THE TASK: When you reach the line containing "let n := m.length - 114" in the entries below, start writing out each line exactly, and stop after the line containing "if m.length <".

START TASK DATA

-- ==== Sys2Proof/Machine/Fetch.lean ====
section
/-!
DEFINITION. Which move comes next (log 4), the slot that a bundle issues, decoded (R65, R71), and the placing of one
instruction word as the next to run.
-/

namespace Sys2Proof

/-- Events that come from outside the module, or from a part of it that fails (R422, R424, R433, R437, R441, R446, R448). -/
def Instr.external : Instr → Bool
  | .hbmStackFault _ | .dieLinkFailure _ | .canopyLinkFailure _ | .corePartFault _ | .partFaultRecovery | .powerStateEnter _
  | .translationBuildComplete _ _ _ _ | .remoteAccessArrival _ _ | .transferDataArrival _ _ _ _ | .tokenArrival _
  | .endMarkerArrival _ _ _ | .lossOfPower => true
  | _ => false

end Sys2Proof

namespace Sys2Proof.Machine

/-- What a step does: run an instruction or an event, or nothing more. -/
inductive Move where
  | run (i : Instr) (s : State)
  | done (s : State)

/-- Cause of a rejected encoding (R65). -/
def rejectCause : Reject → Cause
  | .illegalOpcode => .illegalOpcode
  | .reservedField => .reservedField
  | .illegalTarget => .illegalTarget

/-- The instruction that a thread stands at in its open clause (R65, R71). -/
def Thread.decode (th : Thread) : Option (Except Reject Instr) := match th.clause with
  | none => none
  | some (.line b) =>
    let k := th.pc.toNat % 8
    some (decodeNative (slotWord b k) th.setA th.setB (lineEqp b && k == 0))
  | some (.portable b) => some (decodePortable b.toNat (max 112 (th.frames.headD (112, 0)).1))

/-- The next slot of the first selected bundle: a thread at a new clause starts it (R33); else its slot is decoded and
runs, or raises its trap (R65). A thread that can no longer issue leaves the bundle; a bundle whose context has frozen ends
(R248). -/
def State.issueMove (s : State) : Move := match s.cur with
  | none => .done (s.modIssue fun i => { i with todo := i.todo.tail, ends := true }).slotEnd
  | some th =>
    if th.status != .live || th.hold != Hold.none then
      .done (s.modIssue fun i => { i with todo := i.todo.tail, ends := true }).slotEnd
    else if s.stopped th then .done (s.modIssue fun i => { i with todo := [], ends := true }).slotEnd
    else if !th.entered then .run .clauseStart s
    else match th.decode with
      | none => .run .clauseStart s
      | some (.error r) => .done (s.finish th.id (.trap (rejectCause r) th.pc))
      | some (.ok i) => .run i s

/-- The place of an instruction among those that issue in one cycle: operations on objects are taken in the order of R306. -/
def cycleClass : Option (Except Reject Instr) → Nat
  | some (.ok (.binit _ _ _ _ _ _ _ _ _)) => 0
  | some (.ok (.wait _ _ _ _ _ _ _ _)) | some (.ok (.btest _ _ _ _ _ _)) => 2
  | some (.ok (.binval _ _ _ _)) => 3
  | _ => 1

/-- The clause that a thread stands in, or would start now. -/
def State.clauseOf (s : State) (th : Thread) : Option Clause :=
  if th.entered then th.clause
  else if th.portable then match s.portableWords th with
    | (_, .ok b) => some (.portable b)
    | _ => none
  else match s.clauseLine th with
    | (_, .ok b) => some (.line b)
    | _ => none

/-- The key of a selected bundle in the order of issue: its cycle, then the class of its next instruction (R159, R306). -/
def State.issueKey (s : State) (i : Issue) : Nat :=
  (4 - i.left) * 4 + (match i.todo with
    | t :: _ => cycleClass ({ s.th t with clause := s.clauseOf (s.th t) } : Thread).decode
    | [] => 0)

/-- The selected bundles in the order in which their next slots issue. Of two bundles of one core and one key, that of port 0
comes first (R162, R306); bundles of one key on different cores keep their order. -/
def State.inOrder (s : State) : State := match s.issues with
  | _ :: _ :: _ => match sortKey (s.issues.map fun i => (s.issueKey i, i)) with
    | [] => s
    | (k, i) :: r =>
      let j := ((r.find? fun p => p.1 == k && p.2.core == i.core && p.2.port < i.port).map (·.2)).getD i
      s.setIssues (j :: ((i :: r.map (·.2)).erase j))
  | _ => s

/-- The first timer that is due at the cycle that issues now. -/
def State.dueTimer (s : State) : Option (Nat × Instr) := s.timers.find? fun t => t.1 ≤ s.nowCycle

/-- The default order of moves (log 4). -/
def State.defaultMove (s : State) : Move := match s.dueTimer with
  | some t => .run t.2 { s with timers := s.timers.erase t }
  | none => match s.issues with
    | _ :: _ => s.inOrder.issueMove
    | [] => match s.agenda with
      | i :: r => .run i { s with agenda := r }
      | [] => .run .bundlerPass s

/-- Writes the k-th cached line back and drops it. -/
def State.evictLine (s : State) (k : Nat) : State := match s.l1[k]? with
  | none => s
  | some l => s.dropLine l

/-- A message from the host (R435): one with a wrong magic, session or TAG is discarded; a wrong version, length or zero field
makes an item that fails with report code 0x80 (R436). -/
def State.receive (s : State) (m : List Byte) : State :=
  let r := decodeHdr m
  let body := m.drop 48
  match s.sessions.find? fun x => x.id == r.session with
  | none => s
  | some x =>
    if !r.magicOk || messageTag x.key (m.take 32) body != r.tag then s
    else
      let h : Hdr := ⟨r.session, r.queue, r.seq, r.ctx⟩
      s.arriveMsg h (if r.versionOk && r.zeroOk && r.len == body.length && body.length ≤ 8192 then decodeBody h r.type body
        else .reservedIntakeType h r.type)

/-- The command in a Ranger datagram (R443, R444): none when its magic or the owner key's signature is wrong. -/
def rangerCommand (m : List Byte) : Option Instr :=
  let n := m.length - 114
  let r := decodeRangerHdr m
  let body := (m.take n).drop 32
  if m.length < 146 || !r.magicOk || !Config.ownerVerify (m.take n) (BitVec.ofNat 912 (leNat (m.drop n))) then none
  else some (if r.headOk && r.len == body.length && body.length ≤ 8192 then decodeRanger ⟨r.seq⟩ r.code body
    else .rangerUnknownCode ⟨r.seq⟩ r.code)

/-- A copy or an MNEXT.st that runs goes on by some elements: what it has written stays when its context freezes or ends before it
does (R325, R401). -/
def State.advanceOp (s : State) (o : Op) (k : Nat) : State := match o.instr with
  | .cpy _ s2g _ _ colour slot r _ _ _ _ =>
    if !o.started || s.copyBehind o || (s.ctx o.ctx).frozen then s else s.copySteps o s2g colour slot r (some k)
  | .mnextSt _ colour ma d _ _ =>
    if s.mergeBehind o ma.val || (s.ctx o.ctx).frozen then s else s.mnextSteps o colour ma d (some k)
  | _ => s

/-- The place in the agenda of what a turn takes: of the tokens that this module's engines send to its own buffers, the first sent
(R433). -/
def State.takeIdx (s : State) (k : Nat) : Nat :=
  if (s.agenda[k]?).any fun i => (arrivingTok i).isSome then s.agenda.findIdx fun i => (arrivingTok i).isSome else k

/-- Whether an event is the arrival of a token from this module, which no environment brings. -/
def State.ownToken (s : State) (i : Instr) : Bool := (arrivingTok i).any fun t => t.sender == s.moduleNo

/-- A move that the environment orders. -/
def State.turnMove (s : State) : Turn → Move
  | .issue => if s.issues.isEmpty then .done s else s.inOrder.issueMove
  | .take k =>
    let k := s.takeIdx k
    match s.agenda[k]? with
    | some i => .run i { s with agenda := s.agenda.eraseIdx k }
    | none => .done s
  | .rotate => match s.issues with
    | i :: r => .done { s with issues := r ++ [i] }
    | [] => .done s
  | .evict k => .done (s.evictLine k)
  | .evictTlb k => .done { s with tlb := s.tlb.eraseIdx k }
  | .land o =>
    match s.agenda.find? fun i => i == .loadComplete o || i == .storePerformed o || i == .engineOpComplete o with
    | some i => .run i { s with agenda := s.agenda.erase i }
    | none => .done s
  | .advance o k => match s.op? o with
    | some x => .done (s.advanceOp x k)
    | none => .done s
  | .seeSlots c => .done (s.seeSlots fun x => x.core == c)
  | .corrupt l => .done { s with poison := s.poison ++ [l * 64] }
  | .recv => match s.inbox with
    | m :: r => .done ({ s with inbox := r }.receive m)
    | [] => .done s
  | .recvRanger => match s.rangerInbox with
    | m :: r => match rangerCommand m with
      | some i => .run i { s with rangerInbox := r }
      | none => .done { s with rangerInbox := r }
    | [] => .done s
  | .happen i => if i.external && !s.ownToken i then .run i s else .done s

/-- What the step does now. The threads of a bundle issue one slot with no other agent's move between them: their accesses
are one request (R232, R233). -/
def State.nextMove (s : State) : Move := match s.meetDue with
  | g :: r => .done ({ s with meetDue := r }.meetTest g)
  | [] => if s.slotBegun then s.issueMove else match s.turns with
    | t :: r => (s.setTurns r).turnMove t
    | [] => s.defaultMove

/-- A native line that holds a word in slot 0, with SETA 0, SETB 1, every slot a legal target and EQP 1. -/
def lineWith (w : Nat) : BitVec 512 := BitVec.ofNat 512 (w + 0x21F10000 * 2 ^ 480)

/-- Places one native word as the next instruction (log 4): a context, launch, cluster, team, group and thread of their
own, and a bundle with that thread, the only one of the pass: others that it had selected may be selected again in the next. -/
def State.placeWord (s : State) (w : Nat) : State :=
  let n := s.nextId
  let th : Thread := { Thread.fresh n n n 0 0 0 0 0 0 0 false with
    entered := true, byTransfer := false, clause := some (.line (lineWith w)) }
  { s with
    contexts := s.contexts ++ [Context.fresh n 0 0 1 0 0 0 0 0x00080502 [] 0 0]
    launches := s.launches ++ [{
      id := n, ctx := n, number := 0, handle := 0, fidx := 0, geom := [], spill := 0, args := []
      decl := TeamDecl.plain 32 128, edition1 := false, left := 1, next := 1, die := 0, order := n, tasks := 0, failed := none, done := false, session := 0
      queue := 0, seq := 0 }]
    clusters := s.clusters ++ [{
      id := n, ctx := n, launch := n, hclu := 0, lx := 0, ly := 0, lz := 0, die := 0, cores := [1], fuse := false, rect := [1], state := .placed
      restored := false, order := n }]
    teams := s.teams ++ [{ Team.fresh n n n (.launch n) 0 0 1 (TeamDecl.plain 32 128) 0 [.bramble, .larch] 1 0 n [] with
      state := .resident }]
    groups := s.groups ++ [Group.fresh n 1 0 n .none 1]
    threads := s.threads ++ [th]
    issues := [{ begun := false, core := 1, port := 0, todo := [n], done := [], all := [n], ends := false, left := 4, stamp := n }]
    meetDue := []
    turns := .issue :: s.turns
    nextId := n + 1 }

end Sys2Proof.Machine
end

END TASK DATA

OUTPUT:
  let n := m.length - 114
  let r := decodeRangerHdr m
  let body := (m.take n).drop 32
  if m.length < 146 || !r.magicOk || !Config.ownerVerify (m.take n) (BitVec.ofNat 912 (leNat (m.drop n))) then none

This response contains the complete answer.